A bordo.

Todo lo que usted puede leer es fruto de la imaginación , mía y de muchas personas qúé un dia me contaron.

viernes, 21 de octubre de 2011

Cartas desde mi balcón. 13.


Con un mes de retraso ha llegado el otoño a mi balcón. Bajo el termómetro de golpe cinco grados y un aire fresco se apodero de mis brazos, recordé que por seis veces me propuse buscar la ropa ya del tiempo que llegaba pero esta desgana también otoñal lo impidió. Llega el tiempo de la nostalgia, que no es tristeza ni melancolía. Para mí la nostalgia del otoño es como una inmensa red de cazar mariposas, esas mariposas de colores que son nuestros recuerdos agradables y cariñosos. Siguen revoloteando por nuestro presente, negándose a dejarse encolar y ser pegadas en una página del álbum de nuestra vida. Se resisten con acierto, porque las más de las veces se produce un milagro. Vuelven a ser crisálidas y otra vez una espléndida mariposa con colores redivivos.
Al cruzar la calle me asaltan esos recuerdos, grupos de niños de la mano de sus padres, abuelos o hermanos mayores, con sus mochilas repletas de libros, con su algarabía de risas y mohines de enfado. Me recuerda mis tiempos, los lápices de colorear, las gomas de borrar, aquellos mapas de países lejanos, mis canicas. Y porqué no mi señorita de francés y su falda de “patitas de gallo”, origen de mis sofocos en la pre adolescencia. En esto consiste la nostalgia es reabrir este álbum de colores, olores, sensaciones. Esas pequeñas cosas que cantaba Serrat. Que no son tristes si se vivieron intensamente en su momento.
Es otoño para muchas cosas, como la savia de los arboles en ese paseo por el parque que di antes de ayer, siento el amor como perezoso, parado y remolón por mis adentros. Se ha vuelto sensiblero, protestón, se le nota que tiene ganas de descansar después de estaciones calurosas. Por ahí deambula poniendo y quitando mariposas de esas que hablaba.
Cae en mis manos una estampa de un tren de vapor, ese viaje eterno en el que todos andamos inmerso y que es vivir.
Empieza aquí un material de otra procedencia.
-- ==== Sys2Proof/Laws/State.lean ====
section
/-!
SUPPORT. Laws/State.lean: for every named update of the state, the fields that it leaves as they are, and what is read back after it.
-/
namespace Sys2Proof.Machine

variable (s : State)

/-! ### setF -/

@[simp] theorem setF_pending (o : Obj) (v : Val) : (setF s o v).pending = s.pending := rfl
@[simp] theorem setF_now (o : Obj) (v : Val) : (setF s o v).now = s.now := rfl
@[simp] theorem setF_free (o : Obj) (v : Val) : (setF s o v).free = s.free := rfl
@[simp] theorem setF_boot (o : Obj) (v : Val) : (setF s o v).boot = s.boot := rfl
@[simp] theorem setF_aon (o : Obj) (v : Val) : (setF s o v).aon = s.aon := rfl
@[simp] theorem setF_ctl (o : Obj) (v : Val) : (setF s o v).ctl = s.ctl := rfl
@[simp] theorem setF_commit (o : Obj) (v : Val) : (setF s o v).commit = s.commit := rfl
@[simp] theorem setF_ver (o : Obj) (v : Val) : (setF s o v).ver = s.ver := rfl
@[simp] theorem setF_mode (o : Obj) (v : Val) : (setF s o v).mode = s.mode := rfl
@[simp] theorem setF_doms (o : Obj) (v : Val) : (setF s o v).doms = s.doms := rfl
@[simp] theorem setF_refs (o : Obj) (v : Val) : (setF s o v).refs = s.refs := rfl
@[simp] theorem setF_tbs (o : Obj) (v : Val) : (setF s o v).tbs = s.tbs := rfl
@[simp] theorem setF_life (o : Obj) (v : Val) : (setF s o v).life = s.life := rfl
@[simp] theorem setF_host (o : Obj) (v : Val) : (setF s o v).host = s.host := rfl
@[simp] theorem setF_net (o : Obj) (v : Val) : (setF s o v).net = s.net := rfl
@[simp] theorem setF_ctxs (o : Obj) (v : Val) : (setF s o v).ctxs = s.ctxs := rfl
@[simp] theorem setF_na (o : Obj) (v : Val) : (setF s o v).na = s.na := rfl
@[simp] theorem setF_tdm (o : Obj) (v : Val) : (setF s o v).tdm = s.tdm := rfl
@[simp] theorem setF_audio (o : Obj) (v : Val) : (setF s o v).audio = s.audio := rfl
@[simp] theorem setF_lanes (o : Obj) (v : Val) : (setF s o v).lanes = s.lanes := rfl
@[simp] theorem setF_budget (o : Obj) (v : Val) : (setF s o v).budget = s.budget := rfl
@[simp] theorem setF_trans (o : Obj) (v : Val) : (setF s o v).trans = s.trans := rfl
@[simp] theorem setF_xbar (o : Obj) (v : Val) : (setF s o v).xbar = s.xbar := rfl
@[simp] theorem setF_mem (o : Obj) (v : Val) : (setF s o v).mem = s.mem := rfl
@[simp] theorem setF_dram (o : Obj) (v : Val) : (setF s o v).dram = s.dram := rfl
@[simp] theorem setF_sage (o : Obj) (v : Val) : (setF s o v).sage = s.sage := rfl
@[simp] theorem setF_pair (o : Obj) (v : Val) : (setF s o v).pair = s.pair := rfl
@[simp] theorem setF_pins (o : Obj) (v : Val) : (setF s o v).pins = s.pins := rfl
Nos asomamos a la ventanilla, vagamos por sus pasillos, asentimos o sonreímos a nuestros acompañantes y nos dejamos llevar por una dulce indolencia a la espera de nuestro destino. Entre medio vendrán otras estaciones, invierno y de nuevo primavera, quiero mirarlas con los ojos de esos colegiales, con los míos cuando observaba aquellos mapas de países lejanos. Aun me quedan miles de mariposas que reunir.

3 comentarios:

SUREANDO dijo...

Andamos de trenes los dos hoy....

Evocadora entrada Capitán.

Capitán Smith dijo...

Pues veo que si Beatriz, en mi caso es la nostalgia. Besos

Abril dijo...

Está lindo el texto..la imagen también. Me gusta.